## Directions:
Take the data below. Output it exactly from its first line through the line containing "(∀ a b q, Instr.loadh 0x0001 0x0BAD".

Source data
------------------------

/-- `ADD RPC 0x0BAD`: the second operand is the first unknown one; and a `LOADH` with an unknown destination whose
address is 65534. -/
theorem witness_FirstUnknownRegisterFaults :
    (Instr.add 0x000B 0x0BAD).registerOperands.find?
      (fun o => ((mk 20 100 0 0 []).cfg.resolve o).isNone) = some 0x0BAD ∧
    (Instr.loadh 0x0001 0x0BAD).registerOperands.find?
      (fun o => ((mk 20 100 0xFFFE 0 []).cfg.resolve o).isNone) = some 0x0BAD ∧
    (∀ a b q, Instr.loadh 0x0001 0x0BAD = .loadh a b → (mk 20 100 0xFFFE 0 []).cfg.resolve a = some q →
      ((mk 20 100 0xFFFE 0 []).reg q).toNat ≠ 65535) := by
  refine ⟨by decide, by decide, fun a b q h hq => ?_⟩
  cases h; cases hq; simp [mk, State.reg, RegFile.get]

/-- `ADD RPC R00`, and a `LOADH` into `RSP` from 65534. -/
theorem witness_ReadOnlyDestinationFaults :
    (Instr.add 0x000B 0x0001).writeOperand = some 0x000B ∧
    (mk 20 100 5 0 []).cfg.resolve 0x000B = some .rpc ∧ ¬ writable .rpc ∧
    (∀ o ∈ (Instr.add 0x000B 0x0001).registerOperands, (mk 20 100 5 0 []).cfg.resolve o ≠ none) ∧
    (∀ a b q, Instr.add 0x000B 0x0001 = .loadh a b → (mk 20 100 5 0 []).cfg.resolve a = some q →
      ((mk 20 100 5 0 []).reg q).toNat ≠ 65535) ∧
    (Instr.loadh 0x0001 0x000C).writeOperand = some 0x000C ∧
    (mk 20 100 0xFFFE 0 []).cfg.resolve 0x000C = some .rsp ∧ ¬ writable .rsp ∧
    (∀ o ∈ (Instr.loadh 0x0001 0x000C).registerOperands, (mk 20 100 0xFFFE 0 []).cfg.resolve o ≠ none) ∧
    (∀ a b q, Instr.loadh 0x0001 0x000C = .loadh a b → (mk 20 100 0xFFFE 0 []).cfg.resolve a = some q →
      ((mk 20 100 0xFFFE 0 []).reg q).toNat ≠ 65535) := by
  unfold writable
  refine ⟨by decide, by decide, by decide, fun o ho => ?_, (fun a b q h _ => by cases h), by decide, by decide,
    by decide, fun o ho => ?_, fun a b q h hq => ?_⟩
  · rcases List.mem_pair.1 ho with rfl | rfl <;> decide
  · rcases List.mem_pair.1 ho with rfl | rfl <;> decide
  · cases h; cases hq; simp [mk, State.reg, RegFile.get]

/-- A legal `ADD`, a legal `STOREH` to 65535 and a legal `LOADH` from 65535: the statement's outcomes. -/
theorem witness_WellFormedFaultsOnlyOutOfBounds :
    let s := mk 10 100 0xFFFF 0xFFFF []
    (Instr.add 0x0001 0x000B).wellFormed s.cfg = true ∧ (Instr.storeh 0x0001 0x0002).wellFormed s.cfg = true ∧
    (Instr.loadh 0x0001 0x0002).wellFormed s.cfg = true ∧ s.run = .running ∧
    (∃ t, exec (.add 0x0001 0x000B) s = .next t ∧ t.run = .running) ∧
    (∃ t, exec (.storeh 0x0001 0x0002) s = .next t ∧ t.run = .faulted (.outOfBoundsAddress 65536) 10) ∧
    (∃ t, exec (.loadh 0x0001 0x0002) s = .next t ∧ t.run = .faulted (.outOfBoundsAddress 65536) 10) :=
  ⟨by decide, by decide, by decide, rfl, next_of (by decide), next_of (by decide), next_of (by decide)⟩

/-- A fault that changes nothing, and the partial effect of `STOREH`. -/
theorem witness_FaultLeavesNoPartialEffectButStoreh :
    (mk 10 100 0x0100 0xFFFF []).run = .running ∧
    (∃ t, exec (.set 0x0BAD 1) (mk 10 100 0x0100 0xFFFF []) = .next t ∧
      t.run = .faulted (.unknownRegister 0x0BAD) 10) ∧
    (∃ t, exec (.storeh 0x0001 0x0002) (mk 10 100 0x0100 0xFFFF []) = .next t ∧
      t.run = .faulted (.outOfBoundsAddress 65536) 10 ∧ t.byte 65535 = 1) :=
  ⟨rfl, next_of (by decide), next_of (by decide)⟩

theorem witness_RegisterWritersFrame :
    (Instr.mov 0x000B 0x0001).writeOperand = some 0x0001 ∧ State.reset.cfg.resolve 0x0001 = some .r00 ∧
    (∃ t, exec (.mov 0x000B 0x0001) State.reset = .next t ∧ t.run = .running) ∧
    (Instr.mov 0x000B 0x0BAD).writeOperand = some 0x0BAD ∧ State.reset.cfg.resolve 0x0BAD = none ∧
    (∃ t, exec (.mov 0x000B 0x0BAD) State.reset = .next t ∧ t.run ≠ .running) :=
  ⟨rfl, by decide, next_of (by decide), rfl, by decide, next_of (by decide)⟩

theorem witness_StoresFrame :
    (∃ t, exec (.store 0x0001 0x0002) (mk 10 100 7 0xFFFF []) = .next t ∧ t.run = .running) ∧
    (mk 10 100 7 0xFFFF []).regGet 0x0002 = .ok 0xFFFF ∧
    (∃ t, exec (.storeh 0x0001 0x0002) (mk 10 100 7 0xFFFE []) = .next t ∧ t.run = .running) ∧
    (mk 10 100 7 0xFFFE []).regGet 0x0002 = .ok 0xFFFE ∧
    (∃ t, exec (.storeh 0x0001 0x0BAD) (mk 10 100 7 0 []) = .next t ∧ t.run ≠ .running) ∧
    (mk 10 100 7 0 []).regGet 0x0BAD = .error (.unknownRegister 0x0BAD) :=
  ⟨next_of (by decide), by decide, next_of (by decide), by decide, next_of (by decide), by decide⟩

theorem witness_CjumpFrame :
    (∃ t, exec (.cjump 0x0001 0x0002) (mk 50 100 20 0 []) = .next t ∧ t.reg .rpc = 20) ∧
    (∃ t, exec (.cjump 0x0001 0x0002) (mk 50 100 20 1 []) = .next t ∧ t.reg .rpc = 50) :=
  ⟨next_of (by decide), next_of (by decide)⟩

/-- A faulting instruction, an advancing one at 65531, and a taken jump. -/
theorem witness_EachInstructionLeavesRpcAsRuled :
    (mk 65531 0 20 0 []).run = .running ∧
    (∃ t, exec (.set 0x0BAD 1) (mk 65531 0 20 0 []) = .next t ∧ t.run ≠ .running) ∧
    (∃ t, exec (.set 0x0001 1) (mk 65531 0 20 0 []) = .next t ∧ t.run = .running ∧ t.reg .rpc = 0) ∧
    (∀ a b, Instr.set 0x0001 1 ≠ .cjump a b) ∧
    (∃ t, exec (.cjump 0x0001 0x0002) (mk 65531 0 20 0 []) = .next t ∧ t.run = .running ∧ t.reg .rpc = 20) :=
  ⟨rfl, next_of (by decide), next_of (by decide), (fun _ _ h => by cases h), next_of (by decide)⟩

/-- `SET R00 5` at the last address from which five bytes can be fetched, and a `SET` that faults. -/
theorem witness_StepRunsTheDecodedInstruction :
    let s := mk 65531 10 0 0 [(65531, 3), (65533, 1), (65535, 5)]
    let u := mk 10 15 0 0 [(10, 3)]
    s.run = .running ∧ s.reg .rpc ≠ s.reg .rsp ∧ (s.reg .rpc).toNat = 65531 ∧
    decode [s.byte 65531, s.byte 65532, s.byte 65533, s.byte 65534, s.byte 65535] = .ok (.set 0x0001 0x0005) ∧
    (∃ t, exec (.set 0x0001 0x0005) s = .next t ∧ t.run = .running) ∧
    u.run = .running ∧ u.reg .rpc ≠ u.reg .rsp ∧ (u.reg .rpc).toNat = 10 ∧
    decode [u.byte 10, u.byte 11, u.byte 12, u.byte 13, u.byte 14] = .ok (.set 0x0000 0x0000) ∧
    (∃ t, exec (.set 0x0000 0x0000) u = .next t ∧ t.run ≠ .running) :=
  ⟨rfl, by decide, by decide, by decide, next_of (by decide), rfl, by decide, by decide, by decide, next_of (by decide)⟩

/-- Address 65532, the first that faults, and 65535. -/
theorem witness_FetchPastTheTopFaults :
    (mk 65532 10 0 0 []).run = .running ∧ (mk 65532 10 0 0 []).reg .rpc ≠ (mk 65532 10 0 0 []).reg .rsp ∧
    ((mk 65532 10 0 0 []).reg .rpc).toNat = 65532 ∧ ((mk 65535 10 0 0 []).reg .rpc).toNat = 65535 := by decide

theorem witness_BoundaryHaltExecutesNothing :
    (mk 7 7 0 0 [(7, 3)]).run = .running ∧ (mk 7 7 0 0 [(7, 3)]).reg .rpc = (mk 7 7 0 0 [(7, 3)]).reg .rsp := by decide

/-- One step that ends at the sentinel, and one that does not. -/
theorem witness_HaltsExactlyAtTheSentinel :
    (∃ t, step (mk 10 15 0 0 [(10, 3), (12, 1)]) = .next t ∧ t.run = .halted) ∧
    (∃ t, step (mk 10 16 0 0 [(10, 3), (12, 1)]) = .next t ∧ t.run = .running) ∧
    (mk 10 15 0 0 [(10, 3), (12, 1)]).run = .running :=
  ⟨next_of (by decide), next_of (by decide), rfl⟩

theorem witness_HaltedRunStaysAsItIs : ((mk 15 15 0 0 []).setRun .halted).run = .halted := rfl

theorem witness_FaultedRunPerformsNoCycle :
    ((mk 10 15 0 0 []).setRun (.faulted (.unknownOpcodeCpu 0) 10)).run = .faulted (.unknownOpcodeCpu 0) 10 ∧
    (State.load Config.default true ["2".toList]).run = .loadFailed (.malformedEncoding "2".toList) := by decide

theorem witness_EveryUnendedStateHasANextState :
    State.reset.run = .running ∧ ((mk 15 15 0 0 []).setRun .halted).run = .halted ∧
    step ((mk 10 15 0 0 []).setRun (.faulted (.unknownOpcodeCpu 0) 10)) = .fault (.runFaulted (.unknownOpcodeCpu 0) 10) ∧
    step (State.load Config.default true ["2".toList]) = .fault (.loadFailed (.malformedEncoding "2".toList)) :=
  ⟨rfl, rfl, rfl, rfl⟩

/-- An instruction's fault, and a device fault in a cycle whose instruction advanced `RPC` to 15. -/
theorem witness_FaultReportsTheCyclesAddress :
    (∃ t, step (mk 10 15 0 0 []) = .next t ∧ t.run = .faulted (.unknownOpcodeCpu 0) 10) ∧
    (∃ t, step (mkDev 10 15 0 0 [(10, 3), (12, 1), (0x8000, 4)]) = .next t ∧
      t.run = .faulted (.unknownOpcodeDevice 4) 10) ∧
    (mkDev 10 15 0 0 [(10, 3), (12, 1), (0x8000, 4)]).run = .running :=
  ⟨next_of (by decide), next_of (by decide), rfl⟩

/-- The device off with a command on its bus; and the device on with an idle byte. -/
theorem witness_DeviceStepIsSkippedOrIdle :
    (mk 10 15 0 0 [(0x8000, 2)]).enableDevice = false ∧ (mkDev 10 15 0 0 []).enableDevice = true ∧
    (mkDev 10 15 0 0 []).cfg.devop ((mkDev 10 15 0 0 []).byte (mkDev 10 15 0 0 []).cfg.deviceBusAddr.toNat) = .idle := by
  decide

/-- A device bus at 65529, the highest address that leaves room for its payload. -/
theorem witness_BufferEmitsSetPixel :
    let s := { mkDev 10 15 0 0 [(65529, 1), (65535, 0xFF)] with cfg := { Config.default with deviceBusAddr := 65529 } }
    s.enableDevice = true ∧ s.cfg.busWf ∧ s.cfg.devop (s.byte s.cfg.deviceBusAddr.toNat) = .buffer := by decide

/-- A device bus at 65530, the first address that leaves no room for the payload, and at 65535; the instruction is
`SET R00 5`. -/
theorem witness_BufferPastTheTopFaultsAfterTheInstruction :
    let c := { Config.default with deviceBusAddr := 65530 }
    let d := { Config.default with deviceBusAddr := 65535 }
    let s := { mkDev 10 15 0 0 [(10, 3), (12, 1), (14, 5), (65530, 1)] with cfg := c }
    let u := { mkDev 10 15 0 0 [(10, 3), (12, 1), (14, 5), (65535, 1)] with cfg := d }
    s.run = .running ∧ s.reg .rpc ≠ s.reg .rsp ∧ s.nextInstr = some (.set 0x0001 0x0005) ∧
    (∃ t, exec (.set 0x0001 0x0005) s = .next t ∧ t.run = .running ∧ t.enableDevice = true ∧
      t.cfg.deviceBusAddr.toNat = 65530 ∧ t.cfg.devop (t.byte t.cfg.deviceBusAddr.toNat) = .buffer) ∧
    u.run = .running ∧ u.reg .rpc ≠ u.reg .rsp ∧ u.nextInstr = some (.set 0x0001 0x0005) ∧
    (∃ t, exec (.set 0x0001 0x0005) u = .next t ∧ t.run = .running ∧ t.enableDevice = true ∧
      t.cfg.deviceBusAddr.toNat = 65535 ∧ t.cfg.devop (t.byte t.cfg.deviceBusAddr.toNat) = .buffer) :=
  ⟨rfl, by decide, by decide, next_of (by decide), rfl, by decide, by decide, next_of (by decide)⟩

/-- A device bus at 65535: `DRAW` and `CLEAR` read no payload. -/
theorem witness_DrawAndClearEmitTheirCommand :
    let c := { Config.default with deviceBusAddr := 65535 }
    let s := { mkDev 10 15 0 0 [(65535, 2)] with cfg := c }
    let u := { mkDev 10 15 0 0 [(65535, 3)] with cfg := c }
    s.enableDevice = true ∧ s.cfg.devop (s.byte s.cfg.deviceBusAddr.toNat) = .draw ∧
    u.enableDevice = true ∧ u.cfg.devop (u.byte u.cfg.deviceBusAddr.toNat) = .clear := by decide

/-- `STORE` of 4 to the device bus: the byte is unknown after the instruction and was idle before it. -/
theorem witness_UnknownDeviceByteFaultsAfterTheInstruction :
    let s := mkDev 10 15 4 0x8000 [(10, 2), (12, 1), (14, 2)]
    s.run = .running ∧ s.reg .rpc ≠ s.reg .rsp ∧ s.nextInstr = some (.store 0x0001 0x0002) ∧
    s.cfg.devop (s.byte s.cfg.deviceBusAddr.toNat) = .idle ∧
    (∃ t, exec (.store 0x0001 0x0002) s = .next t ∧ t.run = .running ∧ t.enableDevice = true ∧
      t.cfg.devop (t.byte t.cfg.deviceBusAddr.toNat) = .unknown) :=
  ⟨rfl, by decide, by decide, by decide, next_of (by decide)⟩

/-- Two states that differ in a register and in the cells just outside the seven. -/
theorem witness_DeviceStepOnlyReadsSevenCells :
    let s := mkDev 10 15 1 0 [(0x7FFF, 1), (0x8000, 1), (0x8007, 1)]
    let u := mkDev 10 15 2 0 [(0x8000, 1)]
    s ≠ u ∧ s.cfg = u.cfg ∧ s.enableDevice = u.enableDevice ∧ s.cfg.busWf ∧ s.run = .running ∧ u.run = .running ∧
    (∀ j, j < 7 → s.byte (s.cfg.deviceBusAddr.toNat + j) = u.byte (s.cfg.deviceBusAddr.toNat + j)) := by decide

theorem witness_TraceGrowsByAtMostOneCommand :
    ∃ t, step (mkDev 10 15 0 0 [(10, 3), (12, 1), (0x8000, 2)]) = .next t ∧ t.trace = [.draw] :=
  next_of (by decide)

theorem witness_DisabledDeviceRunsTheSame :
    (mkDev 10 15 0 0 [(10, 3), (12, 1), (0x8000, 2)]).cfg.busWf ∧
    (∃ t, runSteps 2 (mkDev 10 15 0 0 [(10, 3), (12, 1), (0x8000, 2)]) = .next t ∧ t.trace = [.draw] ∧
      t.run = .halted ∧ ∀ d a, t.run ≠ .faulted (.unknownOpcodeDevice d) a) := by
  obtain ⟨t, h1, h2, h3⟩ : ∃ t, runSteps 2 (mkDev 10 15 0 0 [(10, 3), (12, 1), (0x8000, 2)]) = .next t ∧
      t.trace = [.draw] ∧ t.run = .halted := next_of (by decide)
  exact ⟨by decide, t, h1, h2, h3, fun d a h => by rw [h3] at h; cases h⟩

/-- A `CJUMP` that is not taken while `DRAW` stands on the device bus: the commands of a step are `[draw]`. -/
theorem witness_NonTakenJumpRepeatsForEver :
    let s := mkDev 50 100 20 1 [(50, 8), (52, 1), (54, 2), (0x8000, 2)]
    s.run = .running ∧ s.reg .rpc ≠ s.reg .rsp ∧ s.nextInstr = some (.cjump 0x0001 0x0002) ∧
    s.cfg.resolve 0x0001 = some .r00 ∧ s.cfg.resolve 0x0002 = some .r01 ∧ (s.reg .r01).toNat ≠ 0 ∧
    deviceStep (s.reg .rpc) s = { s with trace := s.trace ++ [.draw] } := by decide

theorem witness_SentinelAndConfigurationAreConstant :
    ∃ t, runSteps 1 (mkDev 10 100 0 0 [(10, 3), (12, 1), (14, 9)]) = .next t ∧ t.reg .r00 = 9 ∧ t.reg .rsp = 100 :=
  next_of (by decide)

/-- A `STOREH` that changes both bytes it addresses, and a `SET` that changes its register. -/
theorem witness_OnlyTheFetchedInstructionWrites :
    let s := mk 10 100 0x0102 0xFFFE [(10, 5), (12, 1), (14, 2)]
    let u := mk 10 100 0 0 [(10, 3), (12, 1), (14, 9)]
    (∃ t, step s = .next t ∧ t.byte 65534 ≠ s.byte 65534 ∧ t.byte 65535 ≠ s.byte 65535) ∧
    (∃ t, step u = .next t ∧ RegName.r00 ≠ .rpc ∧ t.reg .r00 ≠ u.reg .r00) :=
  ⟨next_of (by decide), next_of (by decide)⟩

------------------------

## Result of this exercise:
/-- `ADD RPC 0x0BAD`: the second operand is the first unknown one; and a `LOADH` with an unknown destination whose
address is 65534. -/
theorem witness_FirstUnknownRegisterFaults :
    (Instr.add 0x000B 0x0BAD).registerOperands.find?
      (fun o => ((mk 20 100 0 0 []).cfg.resolve o).isNone) = some 0x0BAD ∧
    (Instr.loadh 0x0001 0x0BAD).registerOperands.find?
      (fun o => ((mk 20 100 0xFFFE 0 []).cfg.resolve o).isNone) = some 0x0BAD ∧
    (∀ a b q, Instr.loadh 0x0001 0x0BAD = .loadh a b → (mk 20 100 0xFFFE 0 []).cfg.resolve a = some q →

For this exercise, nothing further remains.